> **WHAT IS EXPECTED**: From the records below, set down exactly the lines starting with the line that contains "-- ==== Sys2Proof/Certificates/Slice0/Obligations.lean" and going on through the line that contains "on an ILLEGAL". Nothing else is wanted.

'''

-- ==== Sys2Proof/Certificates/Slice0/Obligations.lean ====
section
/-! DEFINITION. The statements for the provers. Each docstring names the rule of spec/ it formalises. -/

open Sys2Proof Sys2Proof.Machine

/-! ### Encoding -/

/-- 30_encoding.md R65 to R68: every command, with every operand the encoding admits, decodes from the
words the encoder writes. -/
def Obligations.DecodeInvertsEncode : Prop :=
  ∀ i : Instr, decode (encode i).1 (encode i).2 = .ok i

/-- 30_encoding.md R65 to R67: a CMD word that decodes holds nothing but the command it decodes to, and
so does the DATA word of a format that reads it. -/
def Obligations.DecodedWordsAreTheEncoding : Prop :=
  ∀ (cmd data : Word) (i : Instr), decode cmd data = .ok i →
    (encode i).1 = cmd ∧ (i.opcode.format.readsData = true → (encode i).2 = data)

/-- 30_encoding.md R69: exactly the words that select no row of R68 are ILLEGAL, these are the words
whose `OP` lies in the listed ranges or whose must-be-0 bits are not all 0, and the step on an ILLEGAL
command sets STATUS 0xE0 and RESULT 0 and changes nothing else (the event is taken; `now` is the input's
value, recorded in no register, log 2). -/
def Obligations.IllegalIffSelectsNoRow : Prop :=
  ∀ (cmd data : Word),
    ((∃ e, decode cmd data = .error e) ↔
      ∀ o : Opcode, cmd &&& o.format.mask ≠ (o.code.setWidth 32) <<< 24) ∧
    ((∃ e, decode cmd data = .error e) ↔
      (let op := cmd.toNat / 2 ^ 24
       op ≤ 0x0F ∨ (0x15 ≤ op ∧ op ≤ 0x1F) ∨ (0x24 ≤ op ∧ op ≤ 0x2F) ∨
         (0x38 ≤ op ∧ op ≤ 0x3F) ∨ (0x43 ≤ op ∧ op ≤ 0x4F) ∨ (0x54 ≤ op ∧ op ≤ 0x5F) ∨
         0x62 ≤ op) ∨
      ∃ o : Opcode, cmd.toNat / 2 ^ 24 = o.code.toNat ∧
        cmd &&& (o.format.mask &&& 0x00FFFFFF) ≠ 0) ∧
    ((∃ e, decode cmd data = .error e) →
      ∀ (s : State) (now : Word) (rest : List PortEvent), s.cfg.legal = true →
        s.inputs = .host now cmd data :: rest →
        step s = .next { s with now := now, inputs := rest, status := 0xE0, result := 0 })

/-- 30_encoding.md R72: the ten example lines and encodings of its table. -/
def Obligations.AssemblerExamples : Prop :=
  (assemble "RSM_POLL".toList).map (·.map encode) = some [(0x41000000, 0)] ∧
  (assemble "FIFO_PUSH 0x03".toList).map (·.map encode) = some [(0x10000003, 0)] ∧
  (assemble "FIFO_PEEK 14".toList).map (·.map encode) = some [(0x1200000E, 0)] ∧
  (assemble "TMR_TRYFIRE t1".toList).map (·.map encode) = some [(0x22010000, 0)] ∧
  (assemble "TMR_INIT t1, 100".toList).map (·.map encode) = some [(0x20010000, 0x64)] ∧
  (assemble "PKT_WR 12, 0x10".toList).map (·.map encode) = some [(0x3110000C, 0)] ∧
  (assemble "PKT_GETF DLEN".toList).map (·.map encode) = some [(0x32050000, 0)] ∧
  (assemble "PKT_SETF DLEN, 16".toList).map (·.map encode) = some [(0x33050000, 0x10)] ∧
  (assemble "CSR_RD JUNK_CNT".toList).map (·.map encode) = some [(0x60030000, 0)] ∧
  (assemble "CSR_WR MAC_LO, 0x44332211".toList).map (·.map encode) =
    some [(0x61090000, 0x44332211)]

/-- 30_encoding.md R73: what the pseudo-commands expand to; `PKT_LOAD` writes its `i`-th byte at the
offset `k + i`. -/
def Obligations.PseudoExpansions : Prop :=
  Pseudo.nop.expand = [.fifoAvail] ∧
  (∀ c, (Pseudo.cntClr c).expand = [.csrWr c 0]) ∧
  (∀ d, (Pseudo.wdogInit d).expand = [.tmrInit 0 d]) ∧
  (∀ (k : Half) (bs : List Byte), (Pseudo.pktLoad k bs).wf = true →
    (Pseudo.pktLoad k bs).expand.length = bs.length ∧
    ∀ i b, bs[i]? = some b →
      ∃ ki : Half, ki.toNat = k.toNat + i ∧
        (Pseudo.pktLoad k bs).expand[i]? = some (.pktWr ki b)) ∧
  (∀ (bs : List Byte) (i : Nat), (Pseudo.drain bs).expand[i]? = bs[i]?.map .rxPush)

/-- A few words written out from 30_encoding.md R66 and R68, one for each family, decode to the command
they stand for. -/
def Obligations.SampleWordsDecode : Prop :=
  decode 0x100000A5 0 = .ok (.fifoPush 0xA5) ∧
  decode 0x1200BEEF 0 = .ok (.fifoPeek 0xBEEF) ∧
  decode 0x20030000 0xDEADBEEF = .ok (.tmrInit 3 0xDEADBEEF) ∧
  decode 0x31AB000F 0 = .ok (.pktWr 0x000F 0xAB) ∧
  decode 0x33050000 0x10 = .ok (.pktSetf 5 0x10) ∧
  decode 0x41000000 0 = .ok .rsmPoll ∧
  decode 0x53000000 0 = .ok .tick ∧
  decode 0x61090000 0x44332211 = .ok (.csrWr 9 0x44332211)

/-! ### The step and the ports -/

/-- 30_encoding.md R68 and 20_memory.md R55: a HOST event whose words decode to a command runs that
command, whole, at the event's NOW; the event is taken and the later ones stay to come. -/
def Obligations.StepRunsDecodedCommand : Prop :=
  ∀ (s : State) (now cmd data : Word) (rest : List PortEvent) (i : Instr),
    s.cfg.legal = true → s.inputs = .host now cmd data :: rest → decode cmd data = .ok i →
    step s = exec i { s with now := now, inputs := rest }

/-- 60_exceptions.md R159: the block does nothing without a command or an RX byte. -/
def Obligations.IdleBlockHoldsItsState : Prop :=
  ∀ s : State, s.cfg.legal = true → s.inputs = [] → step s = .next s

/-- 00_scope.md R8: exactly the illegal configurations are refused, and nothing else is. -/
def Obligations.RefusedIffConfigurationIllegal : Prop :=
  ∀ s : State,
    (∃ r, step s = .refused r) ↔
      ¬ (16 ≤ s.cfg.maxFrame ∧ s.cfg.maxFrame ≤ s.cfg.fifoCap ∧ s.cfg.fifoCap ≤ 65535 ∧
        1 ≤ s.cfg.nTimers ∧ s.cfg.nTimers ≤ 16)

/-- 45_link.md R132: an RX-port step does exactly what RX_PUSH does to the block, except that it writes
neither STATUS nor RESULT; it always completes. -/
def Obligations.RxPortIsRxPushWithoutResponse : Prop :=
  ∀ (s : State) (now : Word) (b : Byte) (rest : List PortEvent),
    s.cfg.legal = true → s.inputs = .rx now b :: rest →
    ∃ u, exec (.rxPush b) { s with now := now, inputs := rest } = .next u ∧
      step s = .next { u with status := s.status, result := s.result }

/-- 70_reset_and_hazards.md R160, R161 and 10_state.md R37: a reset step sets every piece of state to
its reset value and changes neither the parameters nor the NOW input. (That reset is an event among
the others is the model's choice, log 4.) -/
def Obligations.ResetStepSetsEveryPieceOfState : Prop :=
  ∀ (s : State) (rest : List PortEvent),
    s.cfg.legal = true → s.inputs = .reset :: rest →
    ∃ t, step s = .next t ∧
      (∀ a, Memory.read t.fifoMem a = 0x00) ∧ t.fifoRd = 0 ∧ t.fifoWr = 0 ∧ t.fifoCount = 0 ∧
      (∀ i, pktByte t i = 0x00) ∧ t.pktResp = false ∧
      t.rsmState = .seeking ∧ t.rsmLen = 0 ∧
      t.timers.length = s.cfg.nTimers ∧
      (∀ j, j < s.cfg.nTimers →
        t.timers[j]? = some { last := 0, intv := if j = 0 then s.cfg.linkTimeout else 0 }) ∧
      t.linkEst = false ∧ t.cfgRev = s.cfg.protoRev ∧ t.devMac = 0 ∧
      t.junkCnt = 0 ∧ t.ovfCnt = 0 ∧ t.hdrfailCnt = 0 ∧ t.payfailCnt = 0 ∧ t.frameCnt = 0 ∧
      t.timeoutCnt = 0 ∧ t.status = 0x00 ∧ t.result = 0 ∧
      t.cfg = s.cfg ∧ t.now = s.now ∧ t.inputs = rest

'''
'''

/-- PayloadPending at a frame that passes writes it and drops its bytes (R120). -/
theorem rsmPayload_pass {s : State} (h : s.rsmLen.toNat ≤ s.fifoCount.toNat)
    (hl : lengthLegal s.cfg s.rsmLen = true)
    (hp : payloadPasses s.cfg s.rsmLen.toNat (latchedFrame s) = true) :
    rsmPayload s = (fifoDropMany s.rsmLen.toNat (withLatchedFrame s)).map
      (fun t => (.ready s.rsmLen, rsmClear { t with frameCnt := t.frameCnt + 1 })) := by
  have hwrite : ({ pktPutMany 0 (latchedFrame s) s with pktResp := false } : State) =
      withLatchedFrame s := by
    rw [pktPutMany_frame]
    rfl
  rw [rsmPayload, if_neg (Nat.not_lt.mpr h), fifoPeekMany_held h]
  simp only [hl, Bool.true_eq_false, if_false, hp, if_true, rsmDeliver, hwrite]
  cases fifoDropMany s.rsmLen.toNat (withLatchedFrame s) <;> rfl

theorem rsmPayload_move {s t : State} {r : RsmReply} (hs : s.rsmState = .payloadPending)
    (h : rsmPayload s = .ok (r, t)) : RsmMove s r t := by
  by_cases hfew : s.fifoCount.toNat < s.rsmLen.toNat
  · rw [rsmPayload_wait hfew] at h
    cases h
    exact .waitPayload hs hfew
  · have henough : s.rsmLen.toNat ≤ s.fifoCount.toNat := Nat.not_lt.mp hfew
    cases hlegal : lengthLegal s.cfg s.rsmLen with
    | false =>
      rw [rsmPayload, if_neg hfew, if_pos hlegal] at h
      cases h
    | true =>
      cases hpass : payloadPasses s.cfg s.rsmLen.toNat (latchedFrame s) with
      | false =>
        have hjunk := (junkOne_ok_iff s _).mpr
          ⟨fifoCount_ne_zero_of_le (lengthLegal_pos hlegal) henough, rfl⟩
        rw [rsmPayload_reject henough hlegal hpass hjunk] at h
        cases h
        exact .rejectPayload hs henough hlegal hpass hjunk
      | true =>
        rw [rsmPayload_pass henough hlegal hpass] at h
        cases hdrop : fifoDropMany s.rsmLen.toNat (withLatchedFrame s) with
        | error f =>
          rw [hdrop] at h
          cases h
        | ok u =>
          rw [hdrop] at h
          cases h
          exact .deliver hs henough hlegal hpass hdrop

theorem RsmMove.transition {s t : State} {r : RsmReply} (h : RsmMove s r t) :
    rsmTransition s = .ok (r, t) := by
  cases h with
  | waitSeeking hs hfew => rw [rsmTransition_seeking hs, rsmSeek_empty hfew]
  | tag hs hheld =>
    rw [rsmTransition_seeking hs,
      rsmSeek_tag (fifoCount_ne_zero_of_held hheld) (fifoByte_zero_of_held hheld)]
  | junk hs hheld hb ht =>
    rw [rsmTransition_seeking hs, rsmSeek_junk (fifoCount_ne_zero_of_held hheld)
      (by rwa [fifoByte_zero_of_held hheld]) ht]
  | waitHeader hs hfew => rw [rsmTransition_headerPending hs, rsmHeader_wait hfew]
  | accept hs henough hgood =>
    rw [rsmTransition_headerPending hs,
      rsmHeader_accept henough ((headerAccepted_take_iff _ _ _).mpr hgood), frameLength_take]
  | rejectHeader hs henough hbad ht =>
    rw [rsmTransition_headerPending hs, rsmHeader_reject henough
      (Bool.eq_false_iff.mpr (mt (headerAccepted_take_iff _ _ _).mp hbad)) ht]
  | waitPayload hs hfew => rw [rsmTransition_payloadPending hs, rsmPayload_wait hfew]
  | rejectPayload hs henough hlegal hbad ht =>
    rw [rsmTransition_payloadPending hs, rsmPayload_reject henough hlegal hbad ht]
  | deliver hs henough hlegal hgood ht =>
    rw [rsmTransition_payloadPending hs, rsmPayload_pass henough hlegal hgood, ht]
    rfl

'''
'''

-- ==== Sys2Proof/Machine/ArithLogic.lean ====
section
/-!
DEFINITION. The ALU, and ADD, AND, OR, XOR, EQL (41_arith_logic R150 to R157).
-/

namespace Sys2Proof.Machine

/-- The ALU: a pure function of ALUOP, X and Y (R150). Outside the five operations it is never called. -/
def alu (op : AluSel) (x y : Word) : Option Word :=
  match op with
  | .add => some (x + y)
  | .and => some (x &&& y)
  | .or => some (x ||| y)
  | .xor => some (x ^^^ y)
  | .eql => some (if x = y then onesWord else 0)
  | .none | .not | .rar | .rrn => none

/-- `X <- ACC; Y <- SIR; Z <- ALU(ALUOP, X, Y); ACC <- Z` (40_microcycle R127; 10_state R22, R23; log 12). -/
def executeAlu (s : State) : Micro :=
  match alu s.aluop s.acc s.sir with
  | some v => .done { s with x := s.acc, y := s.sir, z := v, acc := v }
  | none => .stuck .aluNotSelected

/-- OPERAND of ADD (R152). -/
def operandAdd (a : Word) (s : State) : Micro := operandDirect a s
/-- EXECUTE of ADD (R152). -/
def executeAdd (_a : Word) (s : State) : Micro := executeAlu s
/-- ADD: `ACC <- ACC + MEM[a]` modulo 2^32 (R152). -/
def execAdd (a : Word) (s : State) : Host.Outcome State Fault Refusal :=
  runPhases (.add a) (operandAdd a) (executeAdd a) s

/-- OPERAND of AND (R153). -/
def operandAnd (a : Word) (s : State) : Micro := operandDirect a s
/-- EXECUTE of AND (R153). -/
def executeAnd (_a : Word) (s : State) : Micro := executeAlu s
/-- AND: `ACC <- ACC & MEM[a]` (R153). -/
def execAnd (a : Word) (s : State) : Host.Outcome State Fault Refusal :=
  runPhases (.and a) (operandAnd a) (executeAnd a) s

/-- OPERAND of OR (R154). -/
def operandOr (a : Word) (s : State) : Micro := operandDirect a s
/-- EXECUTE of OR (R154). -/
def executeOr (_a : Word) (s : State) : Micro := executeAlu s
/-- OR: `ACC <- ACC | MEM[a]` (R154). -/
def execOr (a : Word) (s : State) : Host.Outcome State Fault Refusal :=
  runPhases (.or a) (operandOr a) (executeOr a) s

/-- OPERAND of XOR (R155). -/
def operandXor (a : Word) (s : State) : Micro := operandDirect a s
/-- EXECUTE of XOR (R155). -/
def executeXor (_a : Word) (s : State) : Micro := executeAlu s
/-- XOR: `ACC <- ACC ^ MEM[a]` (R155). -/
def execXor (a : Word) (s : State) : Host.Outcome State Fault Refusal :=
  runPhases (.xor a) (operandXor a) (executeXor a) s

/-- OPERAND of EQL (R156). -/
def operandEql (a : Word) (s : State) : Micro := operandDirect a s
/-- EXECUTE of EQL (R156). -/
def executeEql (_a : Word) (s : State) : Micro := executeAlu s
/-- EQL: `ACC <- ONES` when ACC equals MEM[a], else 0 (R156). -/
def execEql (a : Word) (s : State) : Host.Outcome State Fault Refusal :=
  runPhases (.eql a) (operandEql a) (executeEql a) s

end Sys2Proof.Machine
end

'''

> **EXERCISE ANSWER**:
-- ==== Sys2Proof/Certificates/Slice0/Obligations.lean ====
section
/-! DEFINITION. The statements for the provers. Each docstring names the rule of spec/ it formalises. -/

open Sys2Proof Sys2Proof.Machine

/-! ### Encoding -/

/-- 30_encoding.md R65 to R68: every command, with every operand the encoding admits, decodes from the
words the encoder writes. -/
def Obligations.DecodeInvertsEncode : Prop :=
  ∀ i : Instr, decode (encode i).1 (encode i).2 = .ok i

/-- 30_encoding.md R65 to R67: a CMD word that decodes holds nothing but the command it decodes to, and
so does the DATA word of a format that reads it. -/
def Obligations.DecodedWordsAreTheEncoding : Prop :=
  ∀ (cmd data : Word) (i : Instr), decode cmd data = .ok i →
    (encode i).1 = cmd ∧ (i.opcode.format.readsData = true → (encode i).2 = data)

/-- 30_encoding.md R69: exactly the words that select no row of R68 are ILLEGAL, these are the words
whose `OP` lies in the listed ranges or whose must-be-0 bits are not all 0, and the step on an ILLEGAL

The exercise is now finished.